Я, чтобы развеяться, опять «выезжаю». Шофер продолжает упорствовать. Я ни о чем не прошу, но, с учетом моего завешенного полусиротства, бью на жалость. За тот почти месяц, что мы не виделись, возникло дополнительное препятствие — он получает письма! Садясь в машину, я вижу, как шофер прячет их в карман рубашки, под сердце. Вот еще новости! А одно, особенно дорогое, не выпускает из рук, не зная, куда бы его пристроить. Он защищен от меня этими письмами, как броней. Мое терпение на исходе — в конце концов, я могу нажаловаться отцу. И что останется от шофера? Мокрое место. Решительно ничего. Сердце застряло в горле и, оглушая, грохочет. Сотрясаюсь от мерных ударов, как бесноватая. Больно дышать, словно вдыхаешь не воздух, а пар, раскаленный в жаровне. О ней надо узнать решительно все, с проходными местами и малозначимыми деталями. Ну вот, голова даже мотается, повисшая на веревочке, то отлетает назад, то звонко стучит в боковое стекло. Отчасти и здорово — глохнут локаторы, улавливающие страдание.

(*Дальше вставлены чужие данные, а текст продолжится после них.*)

/-- VX_ADD (R123). -/
def execVxAdd (h : Hdr) (d : Fin 8) (o t : ASrc) (s : State) : Res := .next (vecOp .add h d 0 (two o t) 0 anyArg s)
/-- VX_SUB (R123). -/
def execVxSub (h : Hdr) (d : Fin 8) (o t : ASrc) (s : State) : Res := .next (vecOp .sub h d 0 (two o t) 0 anyArg s)
/-- VX_MUL (R123). -/
def execVxMul (h : Hdr) (d : Fin 8) (o t : ASrc) (s : State) : Res := .next (vecOp .mul h d 0 (two o t) 0 anyArg s)
/-- VX_MULH (R123). -/
def execVxMulh (h : Hdr) (d : Fin 8) (o t : ASrc) (s : State) : Res := .next (vecOp .mulh h d 0 (two o t) 0 anyArg s)
/-- VX_FMA (R124). -/
def execVxFma (h : Hdr) (d : Fin 8) (o t : ASrc) (s : State) : Res := .next (vecOp .fma h d 0 (two o t) 0 anyArg s)
/-- VX_FMS (R124). -/
def execVxFms (h : Hdr) (d : Fin 8) (o t : ASrc) (s : State) : Res := .next (vecOp .fms h d 0 (two o t) 0 anyArg s)
/-- VX_NFMA (R124). -/
def execVxNfma (h : Hdr) (d : Fin 8) (o t : ASrc) (s : State) : Res := .next (vecOp .nfma h d 0 (two o t) 0 anyArg s)
/-- VX_MIN (R123). -/
def execVxMin (h : Hdr) (d : Fin 8) (o t : ASrc) (s : State) : Res := .next (vecOp .min h d 0 (two o t) 0 anyArg s)
/-- VX_MAX (R123). -/
def execVxMax (h : Hdr) (d : Fin 8) (o t : ASrc) (s : State) : Res := .next (vecOp .max h d 0 (two o t) 0 anyArg s)
/-- VX_ABS (R123). -/
def execVxAbs (h : Hdr) (d : Fin 8) (o : ASrc) (s : State) : Res := .next (vecOp .abs h d 0 (one o) 0 anyArg s)
/-- VX_NEG (R123). -/
def execVxNeg (h : Hdr) (d : Fin 8) (o : ASrc) (s : State) : Res := .next (vecOp .neg h d 0 (one o) 0 anyArg s)
/-- VX_AND (R125). -/
def execVxAnd (h : Hdr) (d : Fin 8) (o t : ASrc) (s : State) : Res := .next (vecOp .and h d 0 (two o t) 0 anyArg s)
/-- VX_OR (R125). -/
def execVxOr (h : Hdr) (d : Fin 8) (o t : ASrc) (s : State) : Res := .next (vecOp .or h d 0 (two o t) 0 anyArg s)
/-- VX_XOR (R125). -/
def execVxXor (h : Hdr) (d : Fin 8) (o t : ASrc) (s : State) : Res := .next (vecOp .xor h d 0 (two o t) 0 anyArg s)
/-- VX_SHL (R125). -/
def execVxShl (h : Hdr) (d : Fin 8) (o t : ASrc) (s : State) : Res := .next (vecOp .shl h d 0 (two o t) 0 anyArg s)
/-- VX_SHR (R125). -/
def execVxShr (h : Hdr) (d : Fin 8) (o t : ASrc) (s : State) : Res := .next (vecOp .shr h d 0 (two o t) 0 anyArg s)
/-- VX_SAR (R125). -/
def execVxSar (h : Hdr) (d : Fin 8) (o t : ASrc) (s : State) : Res := .next (vecOp .sar h d 0 (two o t) 0 anyArg s)
/-- VX_CMPEQ (R126). -/
def execVxCmpeq (h : Hdr) (d : Fin 4) (o t : ASrc) (s : State) : Res := .next (vecOp .cmpeq h (kDest d) 0 (two o t) 0 anyArg s)
/-- VX_CMPNE (R126). -/
def execVxCmpne (h : Hdr) (d : Fin 4) (o t : ASrc) (s : State) : Res := .next (vecOp .cmpne h (kDest d) 0 (two o t) 0 anyArg s)
/-- VX_CMPLT (R126). -/
def execVxCmplt (h : Hdr) (d : Fin 4) (o t : ASrc) (s : State) : Res := .next (vecOp .cmplt h (kDest d) 0 (two o t) 0 anyArg s)
/-- VX_CMPLE (R126). -/
def execVxCmple (h : Hdr) (d : Fin 4) (o t : ASrc) (s : State) : Res := .next (vecOp .cmple h (kDest d) 0 (two o t) 0 anyArg s)
/-- VX_SEL (R126). -/
def execVxSel (h : Hdr) (d : Fin 8) (o t : ASrc) (s : State) : Res := .next (vecOp .sel h d 0 (two o t) 0 anyArg s)
/-- VX_CVT (R129). -/
def execVxCvt (h : Hdr) (d : Fin 8) (o : ASrc) (s : State) : Res := .next (vecOp .cvt h d 0 (one o) 0 anyArg s)
/-- VX_WADD (R130). -/
def execVxWadd (h : Hdr) (d : Fin 8) (o t : ASrc) (s : State) : Res := .next (vecOp .wadd h d 0 (two o t) 0 anyArg s)
/-- VX_WMUL (R130). -/
def execVxWmul (h : Hdr) (d : Fin 8) (o t : ASrc) (s : State) : Res := .next (vecOp .wmul h d 0 (two o t) 0 anyArg s)
/-- VX_NARROW (R131). -/
def execVxNarrow (h : Hdr) (d o : Fin 8) (s : State) : Res := .next (vecOp .narrow h d o (group1 o) 0 anyArg s)
/-- VX_SUM (R132). -/
def execVxSum (h : Hdr) (o : ASrc) (s : State) : Res := .next (vecOp .sum h 0 0 (one o) 0 anyArg s)
/-- VX_MAXR (R132). -/
def execVxMaxr (h : Hdr) (o : ASrc) (s : State) : Res := .next (vecOp .maxr h 0 0 (one o) 0 anyArg s)
/-- VX_MINR (R132). -/
def execVxMinr (h : Hdr) (o : ASrc) (s : State) : Res := .next (vecOp .minr h 0 0 (one o) 0 anyArg s)
/-- VX_PERM (R134). -/
def execVxPerm (h : Hdr) (d : Fin 8) (o t : ASrc) (s : State) : Res := .next (vecOp .perm h d 0 (two o t) 0 anyArg s)
/-- VX_SHUF (R134). -/
def execVxShuf (h : Hdr) (d : Fin 8) (o t : ASrc) (s : State) : Res := .next (vecOp .shuf h d 0 (vecScal o t) 0 anyArg s)
/-- VX_BCAST (R134). -/
def execVxBcast (h : Hdr) (d : Fin 8) (o t : ASrc) (s : State) : Res := .next (vecOp .bcast h d 0 (vecScal o t) 0 anyArg s)
/-- VX_SLIDE (R134). -/
def execVxSlide (h : Hdr) (d : Fin 8) (o t : ASrc) (s : State) : Res := .next (vecOp .slide h d 0 (vecScal o t) 0 anyArg s)
/-- VX_SEXP (R136). -/
def execVxSexp (h : Hdr) (d o : Fin 8) (t : ASrc) (s : State) : Res := .next (vecOp .sexp h d 0 (regScal o t) 0 superArg s)
/-- VX_SACC (R137). -/
def execVxSacc (h : Hdr) (d : Fin 8) (o t : ASrc) (s : State) : Res := .next (vecOp .sacc h d 0 (two o t) 0 anyArg s)
/-- VX_DECQ (R138). -/
def execVxDecq (h : Hdr) (d o : Fin 8) (q : Fin 4) (s : State) : Res := .next (vecOp .decq h d 0 (reg1 o) q.val anyArg s)
/-- VX_ENCQ (R139). -/
def execVxEncq (h : Hdr) (d o : Fin 8) (q : Fin 4) (s : State) : Res := .next (vecOp .encq h d 0 (reg1 o) q.val anyArg s)
/-- VX_EXP2 (R127). -/
def execVxExp2 (h : Hdr) (d : Fin 8) (o : ASrc) (s : State) : Res := .next (vecOp .exp2 h d 0 (one o) 0 anyArg s)
/-- VX_LOG2 (R127). -/
def execVxLog2 (h : Hdr) (d : Fin 8) (o : ASrc) (s : State) : Res := .next (vecOp .log2 h d 0 (one o) 0 anyArg s)
/-- VX_RCP (R127). -/
def execVxRcp (h : Hdr) (d : Fin 8) (o : ASrc) (s : State) : Res := .next (vecOp .rcp h d 0 (one o) 0 anyArg s)
/-- VX_RSQ (R127). -/
def execVxRsq (h : Hdr) (d : Fin 8) (o : ASrc) (s : State) : Res := .next (vecOp .rsq h d 0 (one o) 0 anyArg s)
/-- VX_TANH (R127). -/
def execVxTanh (h : Hdr) (d : Fin 8) (o : ASrc) (s : State) : Res := .next (vecOp .tanh h d 0 (one o) 0 anyArg s)
/-- VX_POPCM (R133). -/
def execVxPopcm (h : Hdr) (o : Fin 4) (s : State) : Res := .next (vecOp .popcm h 0 0 (msk1 o) 0 anyArg s)
/-- VX_IOTA (R133). -/
def execVxIota (h : Hdr) (d : Fin 8) (o t : ASrc) (s : State) : Res := .next (vecOp .iota h d 0 (scals o t) 0 anyArg s)
/-- VX_MMOV (R133). -/
def execVxMmov (h : Hdr) (d : Fin 8) (o : Fin 4) (s : State) : Res := .next (vecOp .mmov h d 0 (msk1 o) 0 anyArg s)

Но дело есть дело, и мне удается выкрасть письмо — то самое, драгоценное, после раздумий забытое им в бардачке. Спрятав его на груди, слоняюсь по дому, растягиваю незнание. Моя мать, как и прежде, лежит наверху — а куда ей деваться? Можно сказать, что ее уже нет, скелетик с мраморным лбом, но остались налитые мутью глаза и наше последнее снисхождение. На кухне отец с яростью, одну за другой, пережевывает холодные резиновые котлеты. Глаша ему подкладывает. Она вертится возле него, задевая выпирающей грудью. Сажусь напротив отца. Отец — с рвотными спазмами и свисающим коричневым языком — некрасиво и трудно давится. Глаша доливает воды, бьет отца по загривку. Тот впихивает последнюю, ссохшуюся, как коровье дерьмо, котлету. «Пап, что стоит убить человека?» — спрашиваю без обиняков. «Как понимать твой вопрос?» — отец смотрит на меня слезящимися безжизненными глазами. О, я догадываюсь о нетактичности заданного вопроса! Отец полагает, что я не в себе и спрашиваю про мать — в смысле, какие у нас шансы на избавление. «Пап, ну ты чего? — говорю. — Понимай мой вопрос не буквально, а чисто теоретически». Отец откидывается на спинку стула и промокает лицо салфеткой, изнемогая от съеденного. «Я, разумеется, понимаю, что ты спросила теоретически, что в твоем возрасте дети интересуются…» У меня глаза лезут на лоб: «Чем, папа, интересуются?» — «Ну, разными разностями…» Отец следит глазами за Глашей, сгребающей остатки извергнутых им котлет, следит, как если бы Глаша была залетной мухой, которую забыли прихлопнуть. Он переводит брезгливый взгляд с вздымающейся Глашиной груди на трепетно подрагивающий живот. «Хорошо, — говорю я, — давай я спрошу иначе. А что тебе стоит убить? Так, для примера» — «Ты спрашиваешь про деньги?» — отец тихонько, как воспитанный человек, рыгает в кулак. Разговора не получается. «Ну, давай хоть про деньги», — говорю, хотя финансовая сторона вопроса меня абсолютно не интересует. «Зависит… от человека… и возможностей… ммм… исполнения…» — «А если человек — просто никто?» — «Тогда не стоит и беспокоиться», — отец решительно отбрасывает салфетку и с зубовным скрежетом поднимается.